Toyosi Ayodele, CEO, Agrorite Limited, told BusinessDay the company had exited the crowd-funding space since October 2020, and not a recent decision that could be inferred in response to regulations finally taking off.

“After careful analysis of our project portfolios and the cost implications for execution, we quit crowdfunding in October 2020 and focused on sustainable partnerships for growth and development,” said Ayodele.

According to Ayodele, Agrorite started as a crowd-funding platform to finance different agricultural projects and while this strategy was helpful to gain traction and improve the livelihood of thousands of smallholder farmers, it became imperative to remodel the company’s strategy with a long-term value based objective.

BusinessDay also reached out to Groupfarma, another player, whose CEO confirmed the company was putting its crowd-funding operations on hold (but not permanently), while focusing on Business-to-Business strategies to mobilise funds.

“We will be complying with the rules. We will work towards meeting the requirements but before then we will maintain B2B,” said Niyi Ogungbade, CEO, Groupfarma, in an emailed response to BusinessDay enquiry.
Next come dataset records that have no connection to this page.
-- ==== Sys2Proof/Machine/Regwrite.lean ====
section
/-! DEFINITION. A host write to a register of BAR0 (R5 to R7, R26 to R28): the access codes and storage ranges of the
register tables, and the registers whose chapter says more. A register with a command of its own is written by the
operation of that command. -/

namespace Sys2Proof.Machine

/-- What a field holds after a write (R5): `old` it held, `new` is written, both in its place. An RW field keeps to the
range that its table gives. -/
def Fld.stored (f : Fld) (old new : Nat) : Nat :=
  match f.acc with
  | .RW => max f.smin (min f.smax new)
  | .W1C => old - (old &&& new)
  | .W1S => old ||| new
  | .RO | .WO | .RC => old

/-- Whether a write of `n` bytes at byte `p` of an element reaches field `f`. -/
def Fld.reached (f : Fld) (p n : Nat) : Bool := decide (f.lo < 8 * (p + n)) && decide (8 * p < f.lo + f.width)

/-- A field written by its access code: `new` is its word as the write leaves it, `mask` the bits that the write carries. -/
def Block.writeField (b : Block) (f : Fld) (i new mask : Nat) : Block :=
  let v := match f.acc with
    | .RW => new
    | _ => new &&& mask
  b.rset f i (f.stored (b.rget f i) (bits v (f.lo % 64) f.width))

/-- `n` bytes `v` at byte `p` of element `i` of a register, each field by its access code (R5, R6). -/
def Block.storeReg (b : Block) (r : RegId) (i p n v : Nat) : Block :=
  let w := i * r.words + p / 8
  let new := setBits (b.word r w) (8 * (p % 8)) (8 * n) v
  let mask := (2 ^ (8 * n) - 1) * 2 ^ (8 * (p % 8))
  r.info.fields.foldl (fun b f => if f.reached p n then b.writeField f i new mask else b) b

/-- A window whose alignment is broken is not enabled (R59). -/
def Block.windowAligned (b : Block) (w : Nat) : Block :=
  if b.rget .HITCH_WIN_BASE_ADDR w % 4096 = 0 ∧ (b.rget .HITCH_WIN_LIMIT_ADDR w + 1) % 4096 = 0 then b
  else b.rset .HITCH_WIN_CTL_ENABLE w 0

/-- CURB_CFG.CAP_W keeps to 300 to the envelope, and the limit follows it (R544). -/
def Block.capRange (b : Block) : Block :=
  let top := if b.rget .CAPS_LAYOUT_ENVELOPE = 0 then 1150 else 780
  (b.rset .CURB_CFG_CAP_W 0 (max 300 (min top (b.rget .CURB_CFG_CAP_W)))).setLimit

/-- TRACE_BUF_CFG's storage rules: SIZE 0 or 16 to 4,194,304, MODE 3 as 1, POST up to SIZE − 1. -/
def Block.traceBufRange (b : Block) : Block :=
  let z := b.rget .TRACE_BUF_CFG_SIZE
  let z := if z = 0 then 0 else max 16 (min 4194304 z)
  let b := b.rset .TRACE_BUF_CFG_SIZE 0 z
  let b := if b.rget .TRACE_BUF_CFG_MODE = 3 then b.rset .TRACE_BUF_CFG_MODE 0 1 else b
  b.rset .TRACE_BUF_CFG_POST 0 (min (z - 1) (b.rget .TRACE_BUF_CFG_POST))

/-- GTIME_SLEW.RATE_PPB keeps to ±200,000 (R524). -/
def Block.slewRange (b : Block) : Block :=
  let r := toSigned 32 (b.rget .GTIME_SLEW_RATE_PPB)
  let r := max (-200000) (min 200000 r)
  b.rset .GTIME_SLEW_RATE_PPB 0 (r % (2 ^ 32 : Int)).toNat

/-- PERF_SEL.VALID (R516). -/
def Block.perfValid (b : Block) (k : Nat) : Block :=
  b.rset .PERF_SEL_VALID k (b2n (perfListed (b.rget .PERF_SEL_SOURCE k) (b.rget .PERF_SEL_EVENT k)))

/-- A GPIO that OUT drives has OUT's level. -/
def Block.gpioLevels (b : Block) : Block :=
  let d := b.rget .OSTLER_GPIO_DIR
  let i := b.rget .OSTLER_GPIO_IN
  b.rset .OSTLER_GPIO_IN 0 ((i - (i &&& d)) ||| (b.rget .OSTLER_GPIO_OUT &&& d))

/-- A write of MAC_PREEMPT (R459): verification starts when preemption is enabled with it on a port that is up. -/
def Block.preemptWritten (old b : Block) (m : Nat) : Block :=
  let wants := fun (b : Block) => b.flag .MAC_PREEMPT_EN m && !b.flag .MAC_PREEMPT_VERIFY_DIS m
  if wants b && !wants old && b.flag .MAC_STATUS_LINK m then b.startVerify m else b.preemptRegs m

/-- Whether a class 0x05 command of context `c` is in progress. -/
def Block.blinkBusy (b : Block) (c : Nat) : Bool :=
  b.cmds.any (fun (x : Cmd) => decide (x.opcode / 256 = 5) && decide (x.ctx = c) && decide (x.phase ≠ .queued))

/-- Whether a replica slot of context `c` is in use (R303). -/
def Block.sbInUse (b : Block) (c : Nat) : Bool :=
  b.beater.book.any (fun p => p.2.slotted && decide (p.2.ctx = c)) || !(b.sbReserved c).isEmpty

/-- A register that is written while it may be: `plain` when `ok`, `b` otherwise. -/
def Block.writable (b : Block) (ok : Bool) (plain : Block) : Block := if ok then plain else b

/-- `n` bytes `v` written at byte `p` of element `i` of register `r`. -/
def Block.writeReg (b : Block) (r : RegId) (i p n v : Nat) : Block :=
  let new := setBits (b.word r (i * r.words + p / 8)) (8 * (p % 8)) (8 * n) v
  let plain := b.storeReg r i p n v
  match r with
  | .HITCH_CFG => if b.cutActive then { b with hitch := { b.hitch with cfgNext := some new } } else plain
  | .HITCH_RESUME => if bitAt new 0 && b.cutActive then b.resume else b
  | .HITCH_WIN_BASE | .HITCH_WIN_LIMIT | .HITCH_WIN_TARGET | .HITCH_WIN_CTL => plain.windowAligned i
  | .MSIX_CTL => plain.sendPending
  | .MBX_MSG => b.mbxPut i new
  | .MBX_LOCK => b.mbxRelease i 1
  | .MBX_LOCK_AS => if hostAgent (i % 64) then b.mbxRelease (i / 64) (i % 64) else b
  | .MBX_DB => b.mbxRing i (v % 2 ^ 32)
  | .MBX_DB_ACK => b.mbxAck i (v % 2 ^ 32)
  | .MBX_DB_MASK => b.mbxMask i new
  | .MBX_ROUTE => b.writable (decide (bits new 0 2 ≠ 3)) plain
  | .SPAOG_DB => (b.count .PERF_DOORBELLS_COUNT 0 1).doorbell i new
  | .SPAOG_CQ_DB => b.cqConsume i new
  | .SPAOG_SQ_BASE => b.writable (!b.flag .SPAOG_SQ_CFG_ENABLE i) plain
  | .SPAOG_SQ_CFG => b.writeSqCfg i new
  | .SPAOG_SQ_HEAD => b.writeSqHead i new
  | .SPAOG_CQ_BASE | .SPAOG_CQ_TAILWB =>
    if plain = b then b else if b.cqLocked i then b.accessError 0x056 none 0 (r.offset i) else plain
  | .SPAOG_CQ_CFG => b.writeCqCfg i new
  | .SPAOG_GATE => b.writeGate i new
  | .TILE_CFG => b.writeTileCfg i new
  | .TILE_CTL =>
    let b := if bitAt new 1 then b.tileFlush i else b
    if bitAt new 0 then b.tileRelease i else b
  | .TILE_VX_CFG => b.vxCfg i new
  | .STACK_CTL => if bitAt new 5 then b.mapoutPcs i [bits new 0 5] else b
  | .VAT_KEEP_RELEASE => if bitAt new 4 then b.keepRelease (bits new 0 4) else b
  | .DROVER_HOSTPOOL =>
    b.writable (decide (p < 8) || (b.hostPages i).isEmpty) plain
  | .BEATER_SB_POOL_VA => b.writable (!b.sbInUse i) plain
  | .BEATER_SB_POOL_CFG => if b.sbInUse i then b.rset .BEATER_SB_POOL_CFG_SLOT_UNITS i (plain.rget .BEATER_SB_POOL_CFG_SLOT_UNITS i) else plain
  | .BEATER_SB_PEEK_IDX => b.sbPeek (bits new 0 17)
  | .FARRIER_CLIP_CFG =>
    if p = 0 then (plain.rset .FARRIER_CLIP_CFG_VALID i 0).rset .FARRIER_CLIP_CFG_PREV_VALID i 0 else plain
  | .BLINK_PTAB => b.writable (!b.blinkBusy i) plain
  | .MAC_CFG => plain.rawSend i
  | .MAC_FLOW => if plain.rget .MAC_FLOW_MODE i = 3 then plain.rset .MAC_FLOW_MODE i 0 else plain
  | .MAC_XOFF => plain.rset .MAC_XOFF_XON i (min (plain.rget .MAC_XOFF_XOFF i) (plain.rget .MAC_XOFF_XON i))
  | .MAC_PREEMPT => b.preemptWritten plain i
  | .MAC_RAWRX_CFG => b.writable (decide (4 ≤ bits new 1 4 ∧ bits new 1 4 ≤ 12)) plain
  | .MAC_RAWTX_CFG => (b.writable (decide (4 ≤ bits new 1 4 ∧ bits new 1 4 ≤ 12)) plain).rawSend i
  | .MAC_RAWRX_HEAD => b.rset .MAC_RAWRX_HEAD_CONSUMED i new
  | .MAC_RAWTX_TAIL => (b.rset .MAC_RAWTX_TAIL_POSTED i new).rawSend i
  | .OSTLER_BOOT_CTL => if bitAt new 0 then b.go else b
  | .OSTLER_DEBUG_CTL => if bitAt new 0 then b.submit else b
  | .OSTLER_GPIO => plain.gpioLevels
  | .CURB_CFG => plain.capRange
  | .TRACE_CFG | .TRACE_BUF_BASE => b.writable (!b.flag .TRACE_STATUS_RUNNING) plain
  | .TRACE_BUF_CFG => b.writable (!b.flag .TRACE_STATUS_RUNNING) plain.traceBufRange
  | .TRACE_CTL => if bitAt new 0 then b.trigger 2 else b
  | .GTIME_STEP => b.gtimeStep (BitVec.ofNat 64 new)
  | .GTIME_SLEW => plain.slewRange
  | .GTIME_CFG => { plain with net := { plain.net with measureT := plain.clk.t } }
  | .PERF_SEL => plain.perfValid i
  | .PERF_CTL => b.perfClear (v % 2 ^ (8 * n) * 2 ^ (8 * p))
  | _ => plain

/-- A write of `n` bytes at an offset: ignored where no register stands (R28). A 4-byte register in an 8-byte access
takes its own 4 bytes. -/
def Block.writeAt (b : Block) (off n v : Nat) : Block :=
  match regAt off with
  | some (r, i, p) => b.writeReg r i p n v
  | none => b

/-- Whether an 8-byte access at `off` reaches one register whole. -/
def wideAt (off : Nat) : Bool :=
  match regAt off with
  | some (r, _, _) => decide (64 ≤ r.info.width)
  | none => false

/-- A write of 4 or 8 bytes that reached BAR0: the staging window, one register, or two halves in ascending order. -/
def Block.bar0Write (b : Block) (off n v : Nat) : Block :=
  if 0x2000000 ≤ off then b.writeStaging (off - 0x2000000) (bytesOf n v)
  else if n = 8 && !wideAt off then (b.writeAt off 4 (v % 2 ^ 32)).writeAt (off + 4) 4 (v / 2 ^ 32)
  else b.writeAt off n v

/-- REGISTER_WRITE (R5, R26, R27): an access of another size or alignment is dropped and recorded. -/
def execRegisterWrite (offset size : Nat) (value : BitVec 64) (s : State) : Host.Outcome State Fault Refusal :=
  if 0x4000000 ≤ offset then .fault .bar0Range
  else
    s.run (fun b =>
      if (size = 4 ∨ size = 8) ∧ offset % size = 0 then
        b.barWrite offset (fun b => b.bar0Write offset size (value.toNat % 2 ^ (8 * size)))
      else if b.flag .HITCH_STATUS_LINK_UP then b.accessError 0x056 none 0 offset
      else b)

end Sys2Proof.Machine
end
Ogungbade had further stated Crowdfunding, especially the short termed ones, have not really fixed the need in Nigeria’s agric space.

Amechi Ebeledike, a retiree who had invested over N60 million with Farmcrowdy, Thrive Agric and Agropartnerships, when asked if he was aware of the recent development, reached out to those he had invested with for clarifications.

“I’ve spoken with the key operators now. It is confirmed that the restructuring was as a result of SEC requirements, directives and deadlines given to them,” he replied.

An email sent to Uka Eje, a founder of Thrive Agric, another major player in the crowd-funding space, was also yet to be replied at the time of filing this report.